POPDx: An Automated Framework for Patient Phenotyping across 392,246 Individuals in the UK Biobank Study
POPDx (Population-based Objective Phenotyping by Deep Extrapolation) is a bilinear machine learning framework for simultaneous multi-phenotype recognition.
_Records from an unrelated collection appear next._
-- ==== Sys2Proof/Certificates/Slice0/Obligations.lean ====
section
/-! DEFINITION. Obligations: the statements for the provers, family by family. `s` is any state, `rm` any rounding field; the
operands are `s.port.a`, `s.port.b`, `s.port.c`. A result is stated as the whole next state: `answeredWith` says that nothing but
the response changes, `answeredDrawing` that nothing but the response and the model's NaN-draw counter does (that counter's
advance is the model's own, assumption log 7). That either leaves the answered request on the port, where R52 gives no value
between requests, is the model's choice (assumption log 4). -/

section
open Sys2Proof Sys2Proof.Machine

/-! ### Reset, decoding, stepping -/

/-- R490: reset seeds the generator, and no step reseeds it: a step keeps it or advances it once. -/
def Obligations.ResetSeedsGenerator : Prop :=
  State.reset.rng = Config.rngInit Config.seed ∧
    ∀ s t, step s = .next t → t.rng = s.rng ∨ t.rng = Config.rngNext s.rng

/-- The state after reset meets the invariant of `StepKeepsInvariant`, and its first step changes nothing (model's choice,
assumption log 1 to 5: nothing is issued at reset). -/
def Obligations.ResetMeetsInvariant : Prop :=
  State.reset.admissible = true ∧ step State.reset = .next State.reset

/-- A few control words written out from R80 and R88 decode to the operations they stand for. -/
def Obligations.WordsDecode : Prop :=
  decode 0x001#11 = .instr (.add 0) ∧ decode 0x142#11 = .instr (.fmulS 1) ∧ decode 0x73C#11 = .instr (.faultInject 7) ∧
    decode 0x01B#11 = .instr (.divw 0) ∧ decode 0x033#11 = .instr (.vdiv16 0) ∧ decode 0x394#11 = .instr (.fcvtLD 3) ∧
    decode 0x4C4#11 = .instr (.bf16Dot 4) ∧ decode 0x5D4#11 = .instr (.pf32Rem 5) ∧ decode 0x013#11 = .unassigned 0x13#8

/-- R88: the whole selector map. Each selector with each rounding field is the control word of the operation R88's table gives
it. -/
def Obligations.SelectorMap : Prop :=
  ∀ row ∈ (
    [(0x01#8, Instr.add), (0x02#8, Instr.sub), (0x03#8, Instr.mul), (0x04#8, Instr.mulh), (0x05#8, Instr.mulhsu),
      (0x06#8, Instr.mulhu), (0x07#8, Instr.div), (0x08#8, Instr.divu), (0x09#8, Instr.rem), (0x0A#8, Instr.remu),
      (0x0B#8, Instr.and), (0x0C#8, Instr.or), (0x0D#8, Instr.xor), (0x0E#8, Instr.sll), (0x0F#8, Instr.srl),
      (0x10#8, Instr.sra), (0x11#8, Instr.slt), (0x12#8, Instr.sltu), (0x18#8, Instr.addw), (0x19#8, Instr.subw)] ++
    [(0x1A#8, Instr.mulw), (0x1B#8, Instr.divw), (0x1C#8, Instr.divuw), (0x1D#8, Instr.remw), (0x1E#8, Instr.remuw),
      (0x1F#8, Instr.sllw), (0x20#8, Instr.srlw), (0x21#8, Instr.sraw), (0x28#8, Instr.vadd32), (0x29#8, Instr.vsub32),
      (0x2A#8, Instr.vmul32), (0x2B#8, Instr.vdiv32), (0x2C#8, Instr.vrem32), (0x30#8, Instr.vadd16),
      (0x31#8, Instr.vsub16), (0x32#8, Instr.vmul16), (0x33#8, Instr.vdiv16), (0x34#8, Instr.vrem16),
      (0x38#8, Instr.vmvlo), (0x39#8, Instr.vmvhi)] ++
    [(0x3C#8, Instr.faultInject), (0x3D#8, Instr.eccCheck), (0x3E#8, Instr.eccEncode), (0x3F#8, Instr.eccAdapt),
      (0x40#8, Instr.faddS), (0x41#8, Instr.fsubS), (0x42#8, Instr.fmulS), (0x43#8, Instr.fdivS), (0x44#8, Instr.fsqrtS),
      (0x45#8, Instr.fmaddS), (0x46#8, Instr.fmsubS), (0x47#8, Instr.fnmsubS), (0x48#8, Instr.fnmaddS),
      (0x49#8, Instr.fsgnjS), (0x4A#8, Instr.fsgnjnS), (0x4B#8, Instr.fsgnjxS), (0x4C#8, Instr.fminS),
      (0x4D#8, Instr.fmaxS), (0x4E#8, Instr.feqS), (0x4F#8, Instr.fltS)] ++
    [(0x50#8, Instr.fleS), (0x51#8, Instr.fclassS), (0x52#8, Instr.fcvtWS), (0x53#8, Instr.fcvtWuS),
      (0x54#8, Instr.fcvtLS), (0x55#8, Instr.fcvtLuS), (0x56#8, Instr.fcvtSW), (0x57#8, Instr.fcvtSWu),
      (0x58#8, Instr.fcvtSL), (0x59#8, Instr.fcvtSLu), (0x5A#8, Instr.fmvXW), (0x5B#8, Instr.fmvWX),
      (0x80#8, Instr.faddD), (0x81#8, Instr.fsubD), (0x82#8, Instr.fmulD), (0x83#8, Instr.fdivD), (0x84#8, Instr.fsqrtD),
      (0x85#8, Instr.fmaddD), (0x86#8, Instr.fmsubD), (0x87#8, Instr.fnmsubD)] ++
    [(0x88#8, Instr.fnmaddD), (0x89#8, Instr.fsgnjD), (0x8A#8, Instr.fsgnjnD), (0x8B#8, Instr.fsgnjxD),
      (0x8C#8, Instr.fminD), (0x8D#8, Instr.fmaxD), (0x8E#8, Instr.feqD), (0x8F#8, Instr.fltD), (0x90#8, Instr.fleD),
      (0x91#8, Instr.fclassD), (0x92#8, Instr.fcvtWD), (0x93#8, Instr.fcvtWuD), (0x94#8, Instr.fcvtLD),
      (0x95#8, Instr.fcvtLuD), (0x96#8, Instr.fcvtDW), (0x97#8, Instr.fcvtDWu), (0x98#8, Instr.fcvtDL),
      (0x99#8, Instr.fcvtDLu), (0x9A#8, Instr.fmvXD), (0x9B#8, Instr.fmvDX)] ++
    [(0xC0#8, Instr.bf16Add), (0xC1#8, Instr.bf16Sub), (0xC2#8, Instr.bf16Mul), (0xC3#8, Instr.bf16Div),
      (0xC4#8, Instr.bf16Dot), (0xD0#8, Instr.pf32Add), (0xD1#8, Instr.pf32Sub), (0xD2#8, Instr.pf32Mul),
      (0xD3#8, Instr.pf32Div), (0xD4#8, Instr.pf32Rem), (0xD5#8, Instr.pf32Pack)] : List (BitVec 8 × (BitVec 3 → Instr))),
    Selects row.1 row.2

/-- R40: the effective rounding mode, the ambient one for `rm = 4`; 5 to 7 have none (R39, R41). -/
def Obligations.EffectiveMode : Prop :=
  ∀ ambient : RoundMode, effMode ambient 0#3 = some .rne ∧ effMode ambient 1#3 = some .rtz ∧ effMode ambient 2#3 = some .rdn ∧
    effMode ambient 3#3 = some .rup ∧ effMode ambient 4#3 = some ambient ∧
    ∀ rm : BitVec 3, 5 ≤ rm.toNat → effMode ambient rm = none

/-- Every instruction is read back from its control word, and every control word that is an instruction is the one that
instruction encodes to (R80, R86, R88). -/
def Obligations.DecodeEncodeAgree : Prop :=
  (∀ i : Instr, decode (encode i) = .instr i) ∧ (∀ w i, decode w = .instr i → encode i = w)

/-- R82: exactly the selectors it lists are unassigned, whatever the rounding field. -/
def Obligations.UnassignedSelectors : Prop :=
  ∀ w : BitVec 11, (∃ op, decode w = .unassigned op) ↔ UnassignedSelector (w.toNat % 256)

/-- R84: a request with an unassigned selector is answered with zeros and changes no state. -/
def Obligations.UnassignedAnswersZero : Prop :=
  ∀ (s : State) (q : Request) (rest : List Request), s.requests = q :: rest → s.inProgress = false →
    UnassignedSelector (q.ctrl.toNat % 256) →
    step s = .next (({ s with requests := rest, port := q } : State).answeredWith 0#64 false 0#5)

/-- A step takes the oldest request to the port and runs the instruction its control word decodes to. -/
def Obligations.StepRunsDecoded : Prop :=
  ∀ (s : State) (q : Request) (rest : List Request) (i : Instr), s.requests = q :: rest → s.inProgress = false →
    decode q.ctrl = .instr i → step s = exec i { s with requests := rest, port := q }

/-- R464, R500: a request presented while another is in progress is refused. -/
def Obligations.OverlapRefused : Prop :=
  ∀ s : State, s.requests ≠ [] → s.inProgress = true → step s = .refused .requestInProgress

/-- R41: a selector that rounds, under a rounding field 5, 6 or 7, is refused. -/
def Obligations.ReservedRoundingRefused : Prop :=
  ∀ (i : Instr) (s : State), i.rounds = true → 5 ≤ i.rm.toNat → exec i s = .refused .reservedRoundingMode

/-- R42: a request whose rule does not round ignores `rm`, whatever its value. -/
def Obligations.RoundingFieldIgnored : Prop :=
  ∀ (s : State) (w w' : BitVec 11), w.toNat % 256 = w'.toNat % 256 → (∀ i, decode w = .instr i → i.rounds = false) →
    s.perform w = s.perform w'

/-! ### Rules of the whole machine -/

/-- R460: every well-formed instruction completes with a response, from every state, and touches neither the queue, the port,
the ambient mode nor the parameters. That the port keeps the answered request is the model's choice (assumption log 4). -/
def Obligations.WellFormedCompletes : Prop :=
  ∀ (i : Instr) (s : State), i.wellFormed = true →
    ∃ t r, exec i s = .next t ∧ t.response = some r ∧ t.requests = s.requests ∧ t.port = s.port ∧ s.sameEnvironment t

/-- R34, R36: integer, packed-integer, fault-injection and ECC selectors return `fflags = 0`, floating selectors `ovf = 0`, and of
the integer selectors only ADD, SUB, MUL, DIV, their W forms, FAULT_INJECT and ECC_CHECK ever set `ovf`. -/
def Obligations.OutputsByFamily : Prop :=
  ∀ (i : Instr) (s t : State) (r : Response), exec i s = .next t → t.response = some r →
    (i.selector.toNat < 0x40 → r.fflags = 0#5) ∧ (0x40 ≤ i.selector.toNat → r.ovf = false) ∧
    (r.ovf = true → i.selector.toNat ∈ [0x01, 0x02, 0x03, 0x07, 0x18, 0x19, 0x1A, 0x1B, 0x3C, 0x3D])

/-- R181: FAULT_INJECT advances the generator exactly once, and no other request, an unassigned selector's included, reads or
writes it: under any other generator state it does the same and leaves that state as it was. -/
def Obligations.GeneratorUse : Prop :=
  (∀ rm s, ∃ t, exec (.faultInject rm) s = .next t ∧ t.rng = Config.rngNext s.rng) ∧
    ∀ (w : BitVec 11) (s t : State) (g : RngState), (∀ rm, decode w ≠ .instr (.faultInject rm)) → s.perform w = .next t →
      t.rng = s.rng ∧ ({ s with rng := g } : State).perform w = .next { t with rng := g }

/-- R66: a response is a function of the request, the ambient mode and the parameters, and for FAULT_INJECT of the generator; the
draw counter stands for the free NaN values (model's choice, assumption log 7). -/
def Obligations.ResponseIsOfTheRequest : Prop :=
  ∀ (i : Instr) (s s' t t' : State), s'.port = s.port → s'.ambientRm = s.ambientRm → s'.params = s.params →
    s'.nanDraws = s.nanDraws → ((∃ rm, i = .faultInject rm) → s'.rng = s.rng) →
    exec i s = .next t → exec i s' = .next t' → t'.response = t.response

/-- A step keeps the caller's obligations of R464 and R500 and leaves the environment alone (R44, R9). -/
def Obligations.StepKeepsInvariant : Prop :=
  ∀ s t : State, s.admissible = true → step s = .next t → t.admissible = true ∧ s.sameEnvironment t

/-- Requests that overlap nothing and round under no reserved mode are answered one at a time in the order issued, as many as
there are, with no stop (R66, R460, R464, R466, R500); the ambient mode is the same after each (R44). Past the last request
issued the run goes on over idle steps and the last response still stands: that is the model's own choice (assumption log 3
and 5), no rule of the spec. -/
def Obligations.RunsNeverStop : Prop :=
  ∀ (k : Nat) (s : State), s.admissible = true →
    ∃ t, Sys2Proof.core.run k s = .next t ∧ t.requests = s.requests.drop k ∧ t.admissible = true ∧ s.sameEnvironment t ∧
      (0 < k → s.requests ≠ [] → t.response ≠ none)

/-! ### 64-bit integer -/

/-- ADD, SUB, MUL (R102, R103, R104): the wrapped result, and `ovf` when the exact one leaves the signed range. -/
def Obligations.AddSubMul : Prop :=
  Selects 0x01#8 .add ∧ Selects 0x02#8 .sub ∧ Selects 0x03#8 .mul ∧ ∀ (rm : BitVec 3) (s : State),
    (∃ o, exec (.add rm) s = .next (s.answeredWith (s.port.a + s.port.b) o 0#5) ∧
      (o = true ↔ ¬ (-2 ^ 63 ≤ s.port.a.toInt + s.port.b.toInt ∧ s.port.a.toInt + s.port.b.toInt < 2 ^ 63))) ∧
    (∃ o, exec (.sub rm) s = .next (s.answeredWith (s.port.a - s.port.b) o 0#5) ∧
      (o = true ↔ ¬ (-2 ^ 63 ≤ s.port.a.toInt - s.port.b.toInt ∧ s.port.a.toInt - s.port.b.toInt < 2 ^ 63))) ∧
    (∃ o, exec (.mul rm) s = .next (s.answeredWith (s.port.a * s.port.b) o 0#5) ∧
      (o = true ↔ ¬ (-2 ^ 63 ≤ s.port.a.toInt * s.port.b.toInt ∧ s.port.a.toInt * s.port.b.toInt < 2 ^ 63)))

/-- MULH, MULHSU, MULHU (R105, R106, R107): the result over the low product is the exact 128-bit product of the operands, each
extended as its reading says. -/
def Obligations.MultiplyHigh : Prop :=
  Selects 0x04#8 .mulh ∧ Selects 0x05#8 .mulhsu ∧ Selects 0x06#8 .mulhu ∧ ∀ (rm : BitVec 3) (s : State),
    (∃ h : Word, exec (.mulh rm) s = .next (s.answeredWith h false 0#5) ∧
      h ++ (s.port.a * s.port.b) = s.port.a.signExtend 128 * s.port.b.signExtend 128) ∧
    (∃ h : Word, exec (.mulhsu rm) s = .next (s.answeredWith h false 0#5) ∧
      h ++ (s.port.a * s.port.b) = s.port.a.signExtend 128 * s.port.b.setWidth 128) ∧
    (∃ h : Word, exec (.mulhu rm) s = .next (s.answeredWith h false 0#5) ∧
      h ++ (s.port.a * s.port.b) = s.port.a.setWidth 128 * s.port.b.setWidth 128)

/-- DIV, REM, DIVW, REMW (R108, R110, R124, R126; summed up in R131): quotient and remainder `q`, `r` with the corners of
R131's table, and off its corners `a = q*b + r` with `|r| < |b|` and `r` zero or of the sign of `a`. -/
def Obligations.SignedDivision : Prop :=
  Selects 0x07#8 .div ∧ Selects 0x09#8 .rem ∧ Selects 0x1B#8 .divw ∧ Selects 0x1D#8 .remw ∧ ∀ (rm : BitVec 3) (s : State),
    (∃ (q r : BitVec 64) (o : Bool), exec (.div rm) s = .next (s.answeredWith q o 0#5) ∧
      exec (.rem rm) s = .next (s.answeredWith r false 0#5) ∧
      (s.port.b = 0#64 → q = 0#64 ∧ o = false ∧ r = 0#64) ∧
      (s.port.a.toInt = -2 ^ 63 → s.port.b.toInt = -1 → q.toInt = 2 ^ 63 - 1 ∧ o = true ∧ r = 0#64) ∧
      (s.port.b ≠ 0#64 → ¬ (s.port.a.toInt = -2 ^ 63 ∧ s.port.b.toInt = -1) → o = false ∧
        s.port.a.toInt = q.toInt * s.port.b.toInt + r.toInt ∧ |r.toInt| < |s.port.b.toInt| ∧
        (r.toInt ≠ 0 → (r.toInt < 0 ↔ s.port.a.toInt < 0)))) ∧
    (∃ (q r : BitVec 32) (o : Bool), exec (.divw rm) s = .next (s.answeredWith (q.signExtend 64) o 0#5) ∧
      exec (.remw rm) s = .next (s.answeredWith (r.signExtend 64) false 0#5) ∧
      (low32 s.port.b = 0#32 → q = 0#32 ∧ o = false ∧ r = 0#32) ∧
      ((low32 s.port.a).toInt = -2 ^ 31 → (low32 s.port.b).toInt = -1 → q.toInt = 2 ^ 31 - 1 ∧ o = true ∧ r = 0#32) ∧
      (low32 s.port.b ≠ 0#32 → ¬ ((low32 s.port.a).toInt = -2 ^ 31 ∧ (low32 s.port.b).toInt = -1) → o = false ∧
        (low32 s.port.a).toInt = q.toInt * (low32 s.port.b).toInt + r.toInt ∧ |r.toInt| < |(low32 s.port.b).toInt| ∧
        (r.toInt ≠ 0 → (r.toInt < 0 ↔ (low32 s.port.a).toInt < 0))))

/-- R109, R111, R125, R127: DIVU and REMU, DIVUW and REMUW give 0 for a zero divisor and otherwise the floor quotient and the
remainder, the 32-bit ones sign-extended. -/
def Obligations.UnsignedDivision : Prop :=
  Selects 0x08#8 .divu ∧ Selects 0x0A#8 .remu ∧ Selects 0x1C#8 .divuw ∧ Selects 0x1E#8 .remuw ∧
  ∀ (rm : BitVec 3) (s : State),
    (∃ q r : BitVec 64, exec (.divu rm) s = .next (s.answeredWith q false 0#5) ∧
      exec (.remu rm) s = .next (s.answeredWith r false 0#5) ∧ (s.port.b = 0#64 → q = 0#64 ∧ r = 0#64) ∧
      (s.port.b ≠ 0#64 → s.port.a.toNat = q.toNat * s.port.b.toNat + r.toNat ∧ r.toNat < s.port.b.toNat)) ∧
    (∃ q r : BitVec 32, exec (.divuw rm) s = .next (s.answeredWith (q.signExtend 64) false 0#5) ∧
      exec (.remuw rm) s = .next (s.answeredWith (r.signExtend 64) false 0#5) ∧
      (low32 s.port.b = 0#32 → q = 0#32 ∧ r = 0#32) ∧
      (low32 s.port.b ≠ 0#32 → (low32 s.port.a).toNat = q.toNat * (low32 s.port.b).toNat + r.toNat ∧
        r.toNat < (low32 s.port.b).toNat))

/-- AND, OR, XOR (R112, R113, R114), bit by bit. -/
def Obligations.BitwiseLogic : Prop :=
  Selects 0x0B#8 .and ∧ Selects 0x0C#8 .or ∧ Selects 0x0D#8 .xor ∧ ∀ (rm : BitVec 3) (s : State),
    (∃ r, exec (.and rm) s = .next (s.answeredWith r false 0#5) ∧
      ∀ k, r.getLsbD k = (s.port.a.getLsbD k && s.port.b.getLsbD k)) ∧
    (∃ r, exec (.or rm) s = .next (s.answeredWith r false 0#5) ∧
      ∀ k, r.getLsbD k = (s.port.a.getLsbD k || s.port.b.getLsbD k)) ∧
    (∃ r, exec (.xor rm) s = .next (s.answeredWith r false 0#5) ∧
      ∀ k, r.getLsbD k = (s.port.a.getLsbD k ^^ s.port.b.getLsbD k))

/-- SLL, SRL, SRA (R115, R116, R117): shifts by `b` modulo 64, the last one with copies of bit 63. -/
def Obligations.Shifts : Prop :=
  Selects 0x0E#8 .sll ∧ Selects 0x0F#8 .srl ∧ Selects 0x10#8 .sra ∧ ∀ (rm : BitVec 3) (s : State),
    exec (.sll rm) s = .next (s.answeredWith (s.port.a <<< (s.port.b.toNat % 64)) false 0#5) ∧
    exec (.srl rm) s = .next (s.answeredWith (s.port.a >>> (s.port.b.toNat % 64)) false 0#5) ∧
    exec (.sra rm) s = .next (s.answeredWith (s.port.a.sshiftRight (s.port.b.toNat % 64)) false 0#5)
For additional information, please refer to our manuscript, available at https://academic.oup.com/jamia/advance-article/doi/10.1093/jamia/ocac226/6873915.
To cite:
Yang, Lu, Sheng Wang, and Russ B. Altman. "POPDx: an automated framework for patient phenotyping across 392 246 individuals in the UK Biobank study." Journal of the American Medical Informatics Association 30.2 (2023): 245-255.
Please stay tuned.
Please clone our github repository as follows:
git clone https://github.com/luyang-ai4med/POPDx.git
POPDx is developed in Python 3. We provide the conda environment containing the necessary dependencies. For your experiments, we suggest using a single GPU (e.g. NVIDIA Tesla V100 SXM2 16 GB).
conda env create -f popdx.yml
conda activate popdx
Please refer to the sample notebook for generating the ICD-10/Phecode embeddings. https://github.com/luyang-ai4med/POPDx/blob/2035055b9b7d530634cb34d99b4f500c54c5fb06/code/create_label_embeddings.ipynb#L1-L6
POPDx can be explored and run through the command lines as follows:
python code/POPDx_train.py -h
python code/POPDx_train.py -d './save/POPDx_train'
Additional parameters can be defined by the user.
The script to train POPDx.
Please specify the train/val datasets path in the python script.
optional arguments:
-h, --help show this help message and exit
-d SAVE_DIR, --save_dir SAVE_DIR
The folder to save the trained POPDx model e.g.
"./save/POPDx_train"
-s HIDDEN_SIZE, --hidden_size HIDDEN_SIZE
Default hidden size is 150.
--use_gpu USE_GPU Default setup is to use GPU.
-lr LEARNING_RATE, --learning_rate LEARNING_RATE
Default learning rate is 0.0001
-wd WEIGHT_DECAY, --weight_decay WEIGHT_DECAY
Default weight decay is 0
POPDx can be tested through the command lines as follows:
python code/POPDx_test.py -h
python code/POPDx_test.py -m "./save/POPDx_train/best_classifier.pth.tar" -o "./save/POPDx_train/test/"
Additional parameters can be defined by the user.
usage: POPDx_test.py [-h] -m MODEL_PATH -o OUTPUT_PATH [-s HIDDEN_SIZE]
[-b BATCH_SIZE] [--use_gpu USE_GPU]
The script to test POPDx.
Please specify the path to the test datasets in the python script.
optional arguments:
-h, --help show this help message and exit
-m MODEL_PATH, --model_path MODEL_PATH
The path to POPDx model e.g.
"./save/POPDx_train/best_classifier.pth.tar"
-o OUTPUT_PATH, --output_path OUTPUT_PATH
The output directory e.g. "./save/POPDx_train/test/"
-s HIDDEN_SIZE, --hidden_size HIDDEN_SIZE
Default hidden size is 150. Consistent with training.
-b BATCH_SIZE, --batch_size BATCH_SIZE
Default batch size is 512.
--use_gpu USE_GPU Default setup is to not use GPU for test.